BRX control by SHY2. (A and B) Expression pattern of SHY2::GUS reporter gene in wild-type (wt) roots (A) and quantitative expression profiles (B). n = 6 for 3 dag; n = 4 for 6 dag. (C) BRX::GUS reporter gene expression in wt roots and enhanced and ectopic expression of BRX::GUS in shy2-31 loss-of-function mutants. Note enhanced BRX expression in the protoxylem strip at the center of the shy2-31 root. (D) Repression and proximal shift (arrowheads) of BRX::GUS expression after 6 h cytokinin [5 μM transzeatin (tz)] treatment. (E and F) Cytokinin insensitivity of brx root growth (E) and meristem size (meristematic cortex cell number) (F). Error bars in B, E, and F indicate SE. ***P < 0.001; n.s.: not significant.

Fig. 3.

Enhancement of PIN3 expression by BRX in early meristems. (A–D) Expression of PIN3::PIN3-GFP transgene in wild-type (wt) and brx background at 3 and 5 dag. Insets show images with green channel digitally enhanced. (E and F) Quantitative expression profiles of PIN3::PIN3-GFP across the two protophloem poles in wt and brx at 3 and 5 dag. n (wt) = 18 and n (brx) = 8 for 3 dag; n (wt) = 8 and n (brx) = 12 for 5 dag. (G) Relative quantitative plasma membrane abundance of BRX-GFP fusion protein in the protophloem. n = 13. (H and I) Quantitative expression profiles of PIN1::PIN1-GFP across the two protophloem poles in wt and brx at 3 and 5 dag. n (wt) = 20 and n (brx) = 10 for 3 dag; n (wt) = 16 and n (brx) = 30 for 5 dag. (J) Expression profile of PIN3::PIN3-GFP along the root meristem at 3 dag after mock or cytokinin (6 h of 5 μM transzeatin) treatment. n = 16 for mock and n = 20 for cytokinin treatment. (K) Same as in J but for brx. n = 14 for mock and cytokinin treatment.

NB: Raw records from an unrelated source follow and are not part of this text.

/-- LAYER.COEFSET (R99, R389). -/
def bodyLayerCoefset : Body := fun _ c s =>
  let i := clampN 3 15 (c.p 0)
  let first := min 63 (c.p 1)
  let count := clampN 1 32 (c.p 2)
  let last := min 1 (c.p 3)
  withLen c (4 + 7 * count) (withStage s.coefStage i
    (let n := min count (64 - first)
     let base := match s.coefStage with
       | some (_, l) => l
       | none => (tfind s.coefSets i).getD linearSet
     let given := (List.range n).map fun j => ((c.params.drop (4 + 7 * j)).take 7).flatMap halves
     let new := (List.range n).map fun j =>
       let k := given.getD j []
       fixPhase (first + j) (-3) (k.take 8) ++ fixPhase (first + j) (-2) (k.drop 8)
     let all := base.take (14 * first) ++ new.flatten ++ base.drop (14 * (first + n))
     let mask := maskOf (((List.range n).filter fun j => given.getD j [] ≠ new.getD j []).map (first + ·))
     let out := given.flatten.any fun k => k < -2048 ∨ 2047 < k
     .ok (out ∨ c.params.take 4 ≠ [i, first, n, last]) (words64 mask)
       (if last = 1 then { s with coefSets := tset s.coefSets i all, coefStage := none }
        else { s with coefStage := some (i, all) })))

/-- An EOTF slot that has never been loaded: LINEAR (R123). -/
def linearEotf : List Nat := (List.range 1025).map (1024 * ·)
/-- A tone slot that has never been loaded: unity gain (R127). -/
def unityTone : List Nat := List.replicate 4096 16384

/-- The content of a staged load: the staging copy, or the slot in force (R389). -/
def stagedOr (st : Option (Nat × List Nat)) (t : Tab (List Nat)) (i : Nat) (blank : List Nat) : List Nat :=
  match st with
  | some (_, l) => l
  | none => (tfind t i).getD blank

/-- Put entries into a list from an index on. -/
def splice (l : List Nat) (first : Nat) (new : List Nat) : List Nat :=
  l.take first ++ new ++ l.drop (first + new.length)

/-- LAYER.EOTFTABLE (R123, R389). -/
def bodyLayerEotftable : Body := fun _ c s =>
  let i := min 15 (c.p 0)
  let first := min 1024 (c.p 1)
  let count := clampN 1 240 (c.p 2)
  let last := min 1 (c.p 3)
  withLen c (4 + count) (withStage s.eotfStage i
    (let n := min count (1025 - first)
     let all := splice (stagedOr s.eotfStage s.eotf i linearEotf) first
       (((c.params.drop 4).take n).map (· % 2 ^ 28))
     .ok (c.params.take 4 ≠ [i, first, n, last]) [first, n]
       (if last = 1 then { s with eotf := tset s.eotf i all, eotfStage := none }
        else { s with eotfStage := some (i, all) })))

/-- LAYER.TONETABLE (R127, R389). -/
def bodyLayerTonetable : Body := fun _ c s =>
  let i := min 15 (c.p 0)
  let first := min 4095 (c.p 1)
  let count := clampN 1 480 (c.p 2)
  let last := min 1 (c.p 3)
  withLen c (4 + (count + 1) / 2) (withStage s.toneStage i
    (let n := min count (4096 - first)
     let all := splice (stagedOr s.toneStage s.tone i unityTone) first
       (((c.params.drop 4).flatMap fun w => [w % 65536, w / 65536]).take n)
     .ok (c.params.take 4 ≠ [i, first, n, last]) [first, n]
       (if last = 1 then { s with tone := tset s.tone i all, toneStage := none }
        else { s with toneStage := some (i, all) })))

/-! ## LAYER.READ (R388) -/

/-- LAYER.READ: each section in its command's layout, the layer ID included. -/
def bodyLayerRead : Body := fun _ c s =>
  if c.n = 0 then badLength c
  else if 1024 ≤ c.p 0 then .err stNoResource
  else withRead s c 1 (c.p 0) (withLen c 1
    (let li := c.p 0
     let l := s.layer li
     let f := l.current.getD {}
     .ok false (li :: l.applied.words ++ s.placeExtra li ++ li :: l.source.words ++ li :: l.scale.words ++
       li :: { l.colour with transfer := l.transferOf }.words ++ li :: l.fill.words ++ [li, l.policy] ++
       [f.id, f.epoch, l.queue.length]) s))

end Sys2Proof.Machine
end

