-- ==== Sys2Proof/Machine/Repair.lean ====
section
/-! DEFINITION. Repairs that several commands and steps share: retiring LE slots, Mantel copies and
clusters, and moving a head to another slot (R184, R480-R493). -/

namespace Sys2Proof.Machine

/-- Post an event to the subscribers of its domain and to the S-port (R404). -/
def State.postUS (s : State) (opcode scope : Nat) (words : List Nat) : State :=
  let s' := s.postU opcode scope words
  if (s.subs 16).testBit (opcode / 256) then s' else s'.postS opcode scope words

/-- Record a repair and post its REPAIR.ACTION with no interruption (R481). -/
def State.repaired (s : State) (kind : Nat) (perm : Bool) (die unit glob : Nat) : State :=
  (s.record kind perm die unit).repairAction kind glob 0 0

/-! ## Migration (R22, R107, R492, R493) -/

/-- Begin to migrate a head: the target's synthesizer takes the setting and seed of the old one; without a
target the head is orphaned. -/
def State.beginMigration (s : State) (h : Nat) (target : Option Nat) : State :=
  match target with
  | some t =>
    let y := s.synth h
    (s.modHead h fun x => { x with migration := some { target := some t, since := s.now }, orphan := false }).setSynth t
      { target := y.target, n := y.n, frac := y.frac, p := y.p, seed := y.seed, ditherOff := y.ditherOff, src := 1
        loadTo := some (y.n, y.frac, y.p) }
  | none => (s.modHead h fun x => { x with orphan := true, migration := none }).postUS 0x0882 (s.scopeOf 4 h) [h, 255, 0]

/-- Another index for a head that has moved. -/
def movedTo (h t i : Nat) : Nat := if i = h then t else i

/-- Copy the Mantel data of a head to another slot: sprite lists and colours in both areas, and the
reference store (R22). -/
def State.moveMantel (s : State) (h t : Nat) : State :=
  let g := s.freeCtr
  let areas := [s.mantel.areaA, s.mantel.areaB]
  let m := s.mem.memory.mirrorPart areas (spriteAt 0 h) (spriteAt 0 t) 4096 g
  let m := m.mirrorPart areas (spriteAt 1 h) (spriteAt 1 t) 4096 g
  let m := m.mirrorPart areas (coloursAt 0 h) (coloursAt 0 t) 136 g
  let m := m.mirrorPart areas (coloursAt 1 h) (coloursAt 1 t) 136 g
  let m := m.mirrorPart [s.mantel.areaA] (refAt h 0 0) (refAt t 0 0) 16384 g
  { s with
    freeCtr := g + 1, mem := { s.mem with memory := m }
    mantel := { s.mantel with
      lens := tset (tset s.mantel.lens (2 * t) (tget 0 s.mantel.lens (2 * h))) (2 * t + 1)
        (tget 0 s.mantel.lens (2 * h + 1)) } }

/-- Move a head's whole configuration to another slot of the die; the old index replies FAULTED from now
on (R22). -/
def State.moveHead (s : State) (h t : Nat) : State :=
  let hd := s.head h
  let s := (s.setHead t { hd with migration := none }).setHead h { moved := true }
  let s : State := { s with heads := s.heads.map fun e => (e.1, { e.2 with
    pair := e.2.pair.map fun p => (movedTo h t p.1, p.2)
    deep := e.2.deep.map fun d => if d / 128 = s.cfg.pkgId then 128 * (d / 128) + movedTo h t (d % 128) else d }) }
  let s := (s.setHeel t (s.heel h)).setHeel h {}
  let s : State := { s with
    clk := { s.clk with heels := s.clk.heels.map fun e =>
      (e.1, if e.2.leader = .head then { e.2 with idx := movedTo h t e.2.idx } else e.2) }
    acc := { s.acc with heads := tset s.acc.heads t (s.objTab 2 h) }
    layers := s.layers.map fun e => (e.1, { e.2 with
      showing := e.2.showing.map fun x => { x with heads := x.heads.map (movedTo h t) } }) }
  (s.modSynth h fun y => { y with src := 3 }).moveMantel h t

/-- Reduce the layers of a head until its cluster's segments fit, and tell whether any was (R107). -/
def reduceOn (s : State) (h : Nat) : List Nat → State × Bool
  | [] => (s, false)
  | li :: t =>
    if s.segsOf (h / 4) ≤ 384 then (s, false)
    else match s.reduce li with
      | some s' => let r := reduceOn s' h t
                   (r.1, r.2 || decide (s'.layer li ≠ s.layer li))
      | none => reduceOn s h t

/-- Complete a migration: the link follows, and both events are posted (R492). -/
def State.endMigration (s : State) (h : Nat) : State :=
  match (s.head h).migration with
  | some { target := some t, since, .. } =>
    let r := reduceOn (s.moveHead h t) t ((s.moveHead h t).layersOn t)
    ((r.1.postUS 0x0882 (s.scopeOf 4 t) [h, t, b2n r.2]).repairAction 0x31 h 0 ((s.now - since) / 1000)).replan
  | _ => s

/-! ## Retirements (R488-R490) -/

/-- Whether a slot is the target of a migration in progress. -/
def State.reserved (s : State) (h : Nat) : Bool :=
  s.heads.any fun e => match e.2.migration with
    | some m => m.target = some h
    | none => false

/-- Begin to migrate the heads of a cluster by a plan. -/
def State.migrate (s : State) (c : Nat) (plan : List (Nat × Option Nat)) : State :=
  (((List.range 4).map (4 * c + ·)).filter fun h => (s.head h).modeP.isSome && (s.head h).migration.isNone).foldl
    (fun s h => s.beginMigration h (((plan.lookup h).getD none).filter fun t => s.freeHead t && !s.reserved t)) s

/-- Retire a cluster; for one retired before, its orphaned heads look for targets again (R490, R493). A
rotation that is held is abandoned (R42); bit 46 is set (R469). -/
def State.retireCluster (s : State) (c : Nat) : State :=
  if (s.cluster c).retired then
    let plan := planHeads s c (((List.range 4).map (4 * c + ·)).filter fun h => (s.head h).orphan) []
    plan.foldl (fun s e => match e.2 with
      | some t => if s.reserved t then s else s.beginMigration e.1 (some t)
      | none => s) s
  else
    let plan := (s.cluster c).plan
    let s := s.modCluster c fun r => { r with retired := true, heldRot := false, hand := none, takeover := none }
    ((s.repaired 0x13 true (c / 16) (c % 16) c).migrate c plan).detect (c / 4) 46 0

/-- Give the spans of one LE slot to another (R488). -/
def ClusterRep.handOver (r : ClusterRep) (a b : Nat) : ClusterRep :=
  { r with assign := r.assign.map fun e => (e.1, e.2.1, e.2.2.1, if e.2.2.2 = a then b else e.2.2.2) }

/-- The output of a slot is no longer withheld on any head of its cluster. -/
def State.unwithhold (s : State) (c k : Nat) : State :=
  ((List.range 4).map (4 * c + ·)).foldl (fun s h =>
    if (s.head h).withheld.contains k then s.modHead h fun x => { x with withheld := dropOf x.withheld k } else s) s

/-- Retire an LE slot. With a Kennel, the Kennel slot takes the spans and the cluster runs without a
spare; without one they are spread over the active slots, or the cluster is retired (R486, R488, R489). -/
def State.retireSlot (s : State) (c k : Nat) : State :=
  if s.slotState (9 * c + k) ≠ 1 then s
  else
    let spare := s.kennelSlot c
    let s := s.modSlot (9 * c + k) fun x => { x with role := some 3, faulty := false }
    let s := (s.modCluster c fun r => { r with kennel := none, takeover := none, hand := none }).unwithhold c k
    let s := s.repaired 0x11 true (c / 16) (9 * (c % 16) + k) (9 * c + k)
    match spare with
    | some j => if j = k then s else s.modCluster c (·.handOver k j)
    | none =>
      let les := s.assignment c
      if les.all (·.fits) ∧ (!(s.activeSlots c).isEmpty ∨ s.noSpans c) then
        s.modCluster c fun r => { r with
          assign := les.flatMap fun e => e.spans.map fun x => (x.head, x.layer, x.first, e.slot) }
      else s.retireCluster c

/-- Put a Mantel Engine pair into a state, and post it (R184). -/
def State.setPairState (s : State) (c st : Nat) : State :=
  (s.modPair c fun p => { p with state := st }).postS 0x0C81 (s.scopeOf 3 c) [c, st]

/-- Fence a copy of a Mantel Engine pair: the pair runs on the other copy, or is FAULTED and its cluster
is retired (R184, R490). -/
def State.fenceCopy (s : State) (c copy : Nat) : State :=
  if (s.pair c).fenced.contains copy then s
  else
    let both := !(s.pair c).fenced.isEmpty
    let s := s.modPair c fun p => { p with fenced := p.fenced ++ [copy] }
    let s := s.repaired 0x12 true (c / 16) (2 * (c % 16) + copy) (2 * c + copy)
    if both then (s.setPairState c 4).retireCluster c
    else s.setPairState c (if copy = 0 then 3 else 2)

end Sys2Proof.Machine
end

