-- ==== Sys2Proof/Machine/RegRows.lean ====
section
/-! DEFINITION. The commands of the PCIe link and of the registers: doorbells, sessions, BAR2, register reads
and writes, complement pairs, channels and check-value units (R8, R345, R360-R362, R420-R443, R450, R451,
R457, R458, R466). -/

namespace Sys2Proof.Machine

/-- Offset of a register of a function's doorbell block on D0 (R425). -/
def doorOff (fn off : Nat) : Nat := 0x100000 + 0x10000 * fn + off

/-- A full-word write of a register by a path, whose effect past the access check is `k` (R413, R419). -/
def State.gatedWrite (s : State) (path die off val : Nat) (k : State → State) : State :=
  let s := s.expirePairs
  match s.regTarget die off with
  | none => s
  | some r =>
    let w : RegWr := { master := path, at_ := r, val, be := 15 }
    if !s.pathLive path ∨ !pathReach path r then s
    else if s.mayWrite r.table.1 r.table.2 path then k (s.disturbPair w)
    else (s.wrErr w 6).denyReg path r.die r.block r.at'

/-! ## Doorbells and sessions (R345, R360-R362, R426, R428) -/

/-- SQ_TAIL: the doorbell of a submission ring, with what the ring in host memory holds from SQ_HEAD on (R360). -/
def execSqTail (fn unit : Nat) (hostRing : List Byte) (s : State) : Host.Outcome State Fault Refusal :=
  .next (settle (if 16 ≤ fn then s
    else s.gatedWrite fn 0 (doorOff fn 0x0C) unit fun s => s.sqTail fn unit hostRing))

/-- CQ_HEAD (R361). -/
def execCqHead (fn unit : Nat) (s : State) : Host.Outcome State Fault Refusal :=
  .next (settle (if 16 ≤ fn then s else s.gatedWrite fn 0 (doorOff fn 0x20) unit fun s => s.cqHead fn unit))

/-- RING_CTRL_WRITE (R426). -/
def execRingCtrlWrite (path fn : Nat) (val : Word) (s : State) : Host.Outcome State Fault Refusal :=
  .next (settle (if 16 ≤ fn then s else s.regWrite path 0 (doorOff fn 0x2C) val.toNat 15))

/-- IRQ_ACK (R428). -/
def execIrqAck (fn vec : Nat) (s : State) : Host.Outcome State Fault Refusal :=
  .next (settle (if 16 ≤ fn then s else s.gatedWrite fn 0 (doorOff fn 0x50) vec fun s => s.irqAck fn vec))

/-- FUNCTION_LEVEL_RESET ends the function's session (R362). -/
def execFunctionLevelReset (fn : Nat) (s : State) : Host.Outcome State Fault Refusal :=
  .next (settle (if fn < 16 ∧ s.portLive fn then s.endSession fn else s))

/-- VF_DISABLE: PF0 clears VF Enable or lowers NumVFs (R362). -/
def execVfDisable (keep : Nat) (s : State) : Host.Outcome State Fault Refusal := .next (settle (s.keepVfs keep))

/-- PCIE_LINK_DOWN ends every session (R362, R472). -/
def execPcieLinkDown (s : State) : Host.Outcome State Fault Refusal :=
  .next (settle (if s.regs.pcieUp then s.linkDown else s))

/-- Set or clear a function's Bus Master Enable. -/
def State.setBme (s : State) (fn : Nat) (on : Bool) : State :=
  if fn < 16 ∧ s.portLive fn then s.modDoor fn fun d => { d with bme := on } else s

/-- BUS_MASTER_ENABLE_CLEAR holds the function's rings; it ends no session (R362). -/
def execBusMasterEnableClear (fn : Nat) (s : State) : Host.Outcome State Fault Refusal := .next (settle (s.setBme fn false))

/-- BUS_MASTER_ENABLE_SET resumes the function's rings (R362). -/
def execBusMasterEnableSet (fn : Nat) (s : State) : Host.Outcome State Fault Refusal := .next (settle (s.setBme fn true))

/-- PCIE_LINK_UP: the functions take commands again, once the Bureau runs (R345). -/
def execPcieLinkUp (s : State) : Host.Outcome State Fault Refusal :=
  .next (settle (if s.bureauUp then { s with regs := { s.regs with pcieUp := true } } else s))

/-- VF_ENABLE: PF0 sets NumVFs with VF Enable; a lower number ends the sessions of the others (R345, R362). -/
def execVfEnable (n : Nat) (s : State) : Host.Outcome State Fault Refusal :=
  .next (settle (
    if !s.regs.pcieUp then s
    else
      let s := s.keepVfs n
      { s with regs := { s.regs with numVfs := min 15 n } }))

/-- MSI_X_TARGET_WAKE: a function leaves D3hot, or the host unmasks one of its vectors (R466). -/
def execMsiXTargetWake (fn : Nat) (vec : Option Nat) (s : State) : Host.Outcome State Fault Refusal :=
  .next (settle (if 16 ≤ fn then s else s.modDoor fn fun d =>
    match vec with
    | none => { d with d3hot := false }
    | some v => { d with vecMask := d.vecMask &&& ~~~((1 : BitVec 128) <<< (v % 128)) }))

/-! ## BAR2 (R315, R420, R427, R573) -/

/-- BAR2_READ: all-ones while HBM content is being initialised. -/
def execBar2Read (fn off len : Nat) (s : State) : Host.Outcome State Fault Refusal :=
  .next (settle (
    if 16 ≤ fn ∨ !s.portLive fn then s
    else if s.hbmStep then { s with lastRead := tset s.lastRead (bar2Path fn) (2 ^ (8 * len) - 1) }
    else s.bar2Read fn off len))

/-- BAR2_WRITE: dropped while HBM content is being initialised. -/
def execBar2Write (fn off : Nat) (data : List Byte) (s : State) : Host.Outcome State Fault Refusal :=
  .next (settle (if 16 ≤ fn ∨ !s.portLive fn ∨ s.hbmStep then s else s.bar2Write fn off data))

/-! ## Registers (R8, R420-R443) -/

/-- REGISTER_WRITE: a write of one or both words of an access through a function's BAR0 (R8, R442). -/
def execRegisterWrite (fn off be : Nat) (val : DWord) (s : State) : Host.Outcome State Fault Refusal :=
  .next (settle (if 16 ≤ fn then s else s.barWrite fn off be val))

/-- CFG_LOCK_LOCK (R436). -/
def execCfgLockLock (path die : Nat) (val : Word) (s : State) : Host.Outcome State Fault Refusal :=
  .next (settle (s.regWrite path die 0x10010 val.toNat 15))

/-- IA_ADDR_WRITE (R438). -/
def execIaAddrWrite (path die : Nat) (val : Word) (s : State) : Host.Outcome State Fault Refusal :=
  .next (settle (s.regWrite path die 0x10000 val.toNat 15))

/-- IA_DATA_READ (R438). -/
def execIaDataRead (path die : Nat) (s : State) : Host.Outcome State Fault Refusal :=
  .next (settle (s.regRead path die 0x10004))

/-- IA_DATA_WRITE (R438). -/
def execIaDataWrite (path die : Nat) (val : Word) (s : State) : Host.Outcome State Fault Refusal :=
  .next (settle (s.regWrite path die 0x10004 val.toNat 15))

/-- A read of IA_DATA that the indirect space does not answer in time. -/
def State.iaReadLate (s : State) (path die : Nat) : State :=
  match s.regTarget die 0x10004 with
  | none => { s with lastRead := tset s.lastRead path 0 }
  | some r =>
    if !s.pathLive path ∨ !pathReach path r then s
    else if s.mayRead r.table.1 r.table.2 path then
      let v := s.iaTimeout die path
      { v.2 with lastRead := tset v.2.lastRead path v.1 }
    else
      let s := s.denyReg path r.die r.block r.at'
      { s with lastRead := tset s.lastRead path 0 }

/-- INDIRECT_READ_TIMEOUT (R438). -/
def execIndirectReadTimeout (path die : Nat) (s : State) : Host.Outcome State Fault Refusal :=
  .next (settle (s.iaReadLate path die))

/-- INDIRECT_WRITE_COMPLETE (R438). -/
def execIndirectWriteComplete (die : Nat) (s : State) : Host.Outcome State Fault Refusal :=
  .next (settle (s.iaSettle die))

/-- COMPLEMENT_PAIR_OPEN: a write to the first address of a complement-pair register (R434). -/
def execComplementPairOpen (path die off : Nat) (val : Word) (s : State) : Host.Outcome State Fault Refusal :=
  .next (settle (s.regWrite path die (off / 8 * 8) val.toNat 15))

/-- COMPLEMENT_PAIR_TIMEOUT: 64 µs pass without the complement (R434). -/
def execComplementPairTimeout (master die : Nat) (s : State) : Host.Outcome State Fault Refusal :=
  .next (settle (match s.openPair master die with
    | some p => (advanceTo (p.at_ + 64000) s).dropPair master die 2
    | none => s))

/-- Both writes of a complement pair. -/
def State.writePair (s : State) (path die off : Nat) (val comp : Word) : State :=
  (s.regWrite path die off val.toNat 15).regWrite path die (off + 4) comp.toNat 15

/-- FAULT_REACT_PAIR (R432). -/
def execFaultReactPair (path die i : Nat) (val comp : Word) (s : State) : Host.Outcome State Fault Refusal :=
  .next (settle (s.writePair path die (0x20000 + 8 * (i % 256)) val comp))

/-- BARK_WIDTH_PAIR (R432). -/
def execBarkWidthPair (path die : Nat) (val comp : Word) (s : State) : Host.Outcome State Fault Refusal :=
  .next (settle (s.writePair path die 0x20800 val comp))

/-- ERR_REL (R433). -/
def execErrRel (path : Nat) (val comp : Word) (s : State) : Host.Outcome State Fault Refusal :=
  .next (settle (s.writePair path 0 0x20810 val comp))

/-- IRQ_TARGET_WRITE (R430). -/
def execIrqTargetWrite (path die i : Nat) (val : Word) (s : State) : Host.Outcome State Fault Refusal :=
  .next (settle (s.regWrite path die (0x40800 + 8 * (i % 256)) val.toNat 15))

/-- IRQ_MASK_REGISTER_WRITE (R430). -/
def execIrqMaskRegisterWrite (path die n : Nat) (val : Word) (s : State) : Host.Outcome State Fault Refusal :=
  .next (settle (s.regWrite path die (0x40020 + 4 * (n % 8)) val.toNat 15))

/-- Die and offset of a register of a fault record (R421, R431). -/
def recReg (rec off : Nat) : Nat × Nat :=
  if rec < 8 then (rec / 4, 0x10000 * (8 + rec % 4) + off)
  else ((rec - 8) / 16, 0xC0000 + 64 * ((rec - 8) % 16) + off)

/-- FC_STICKY_CLEAR (R431). -/
def execFcStickyClear (path rec : Nat) (hi : Bool) (val : Word) (s : State) : Host.Outcome State Fault Refusal :=
  .next (settle (s.regWrite path (recReg rec 0).1 (recReg rec (if hi then 4 else 0)).2 val.toNat 15))

/-- ACC_ERR_READ: a full read clears the count (R423). -/
def execAccErrRead (path die : Nat) (s : State) : Host.Outcome State Fault Refusal := .next (settle (s.regRead path die 0x10))

/-- FN_STAT_READ: a full read clears both counts (R425). -/
def execFnStatRead (path fn : Nat) (s : State) : Host.Outcome State Fault Refusal :=
  .next (settle (if 16 ≤ fn then s else s.regRead path 0 (doorOff fn 0x30)))

/-- DEV_TIME_LO_READ latches the high half (R443). -/
def execDevTimeLoRead (path die : Nat) (s : State) : Host.Outcome State Fault Refusal := .next (settle (s.regRead path die 0x08))

/-- FC_FIRST_TIME_LO_READ latches the high half (R443). -/
def execFcFirstTimeLoRead (path rec : Nat) (s : State) : Host.Outcome State Fault Refusal :=
  .next (settle (s.regRead path (recReg rec 0).1 (recReg rec 0x1C).2))

/-- LATCHED_HIGH_READ returns the half latched by the path's last low read, else the live one (R443). -/
def execLatchedHighRead (path : Nat) (src : LatchSrc) (s : State) : Host.Outcome State Fault Refusal :=
  .next (settle (match src with
    | .devTime => s.regRead path 0 0x0C
    | .fcFirst rec => s.regRead path (recReg rec 0).1 (recReg rec 0x20).2))

/-! ## Channels and check-value units (R440, R441, R450, R451, R457, R458) -/

/-- A full-word write of a channel's register. -/
def State.chanReg (s : State) (path ch off val : Nat) : State :=
  if 32 ≤ ch then s else s.regWrite path (ch / 16) (0x10000 * (32 + ch % 16) + off) val 15

/-- DMA_DOORBELL (R450). -/
def execDmaDoorbell (path ch : Nat) (val : Word) (s : State) : Host.Outcome State Fault Refusal :=
  .next (settle (s.chanReg path ch 0x08 val.toNat))

/-- DMA_CHAIN_WRITE (R440). -/
def execDmaChainWrite (path ch : Nat) (hi : Bool) (val : Word) (s : State) : Host.Outcome State Fault Refusal :=
  .next (settle (s.chanReg path ch (if hi then 4 else 0) val.toNat))

/-- DMA_CTRL_PAUSE (R450). -/
def execDmaCtrlPause (path ch : Nat) (s : State) : Host.Outcome State Fault Refusal := .next (settle (s.chanReg path ch 0x0C 1))

/-- DMA_CTRL_RESUME (R450). -/
def execDmaCtrlResume (path ch : Nat) (s : State) : Host.Outcome State Fault Refusal := .next (settle (s.chanReg path ch 0x0C 0))

/-- DMA_IRQ_CLEAR (R451). -/
def execDmaIrqClear (path ch : Nat) (val : Word) (s : State) : Host.Outcome State Fault Refusal :=
  .next (settle (s.chanReg path ch 0x38 val.toNat))

/-- Die and offset of a register of a check-value unit (R441). -/
def cvReg (u off : Nat) : Nat × Nat := (u / 4, 0x300000 + 64 * (u % 4) + off)

/-- CV_CTRL_START: a write of CV_CTRL with start set (R457). -/
def execCvCtrlStart (path unit : Nat) (val : Word) (s : State) : Host.Outcome State Fault Refusal :=
  .next (settle (s.regWrite path (cvReg unit 0).1 (cvReg unit 0).2 (val ||| 0x10).toNat 15))

/-- CV_DATA_WRITE: the enabled bytes enter the unit (R458). -/
def execCvDataWrite (path unit be : Nat) (val : Word) (s : State) : Host.Outcome State Fault Refusal :=
  .next (settle (s.regWrite path (cvReg unit 0).1 (cvReg unit 0x0C).2 val.toNat be))

/-- CV_RESULT_READ waits until no byte is pending (R458). -/
def execCvResultRead (path unit : Nat) (s : State) : Host.Outcome State Fault Refusal :=
  .next (settle (s.regRead path (cvReg unit 0).1 (cvReg unit 0x10).2))

/-- CV_BYTE_PROCESSED: one pending byte is fed per fabric cycle (R458). -/
def execCvByteProcessed (unit : Nat) (s : State) : Host.Outcome State Fault Refusal :=
  .next (settle (match (s.cv unit).pend with
    | [] => s
    | b :: t => advance 2 (s.modCv unit fun c => { (c.feed [b]) with pend := t })))

end Sys2Proof.Machine
end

Error bars in E–K indicate SE. DZ: beginning of the division zone; EZ: position of first elongation zone cell; Note that for expression profile comparisons starting points have been set to 100%; i.e., curves do not indicate absolute expression levels. For intergenotype comparisons, meristem size was scaled to a percentage.

Fig. 4.

Interaction of BRX and MP. (A) In vitro interaction assay between GST and GST-fused full-length (FL) or C-terminal (CT; amino acids 648–902) MP protein (asterisks) and radio-labeled BRX (plus sign) or luciferase (LUC) protein (open circle). (B) Quantification of BRX pull-down across three replicate experiments as described in A. (C) In vitro interaction assays including GST fusions of AUX/IAA (IAA1, SHY2) and additional control proteins (UBC8). (D) Western blot quantification of C-terminal MP and AUX/IAA fusion proteins used in assays. (E) Quantification of BRX pull-down across three replicate experiments as described in C. (F and G) SHY2::GUS expression in wild-type (wt) (F) and brx (G) at 5 dag. (H) Model of spatio-temporal equilibrium between BRX, SHY2, and PIN3 expression profiles and the concomitant shifts in the proposed regulatory network. DZ: division zone; EZ: elongation zone.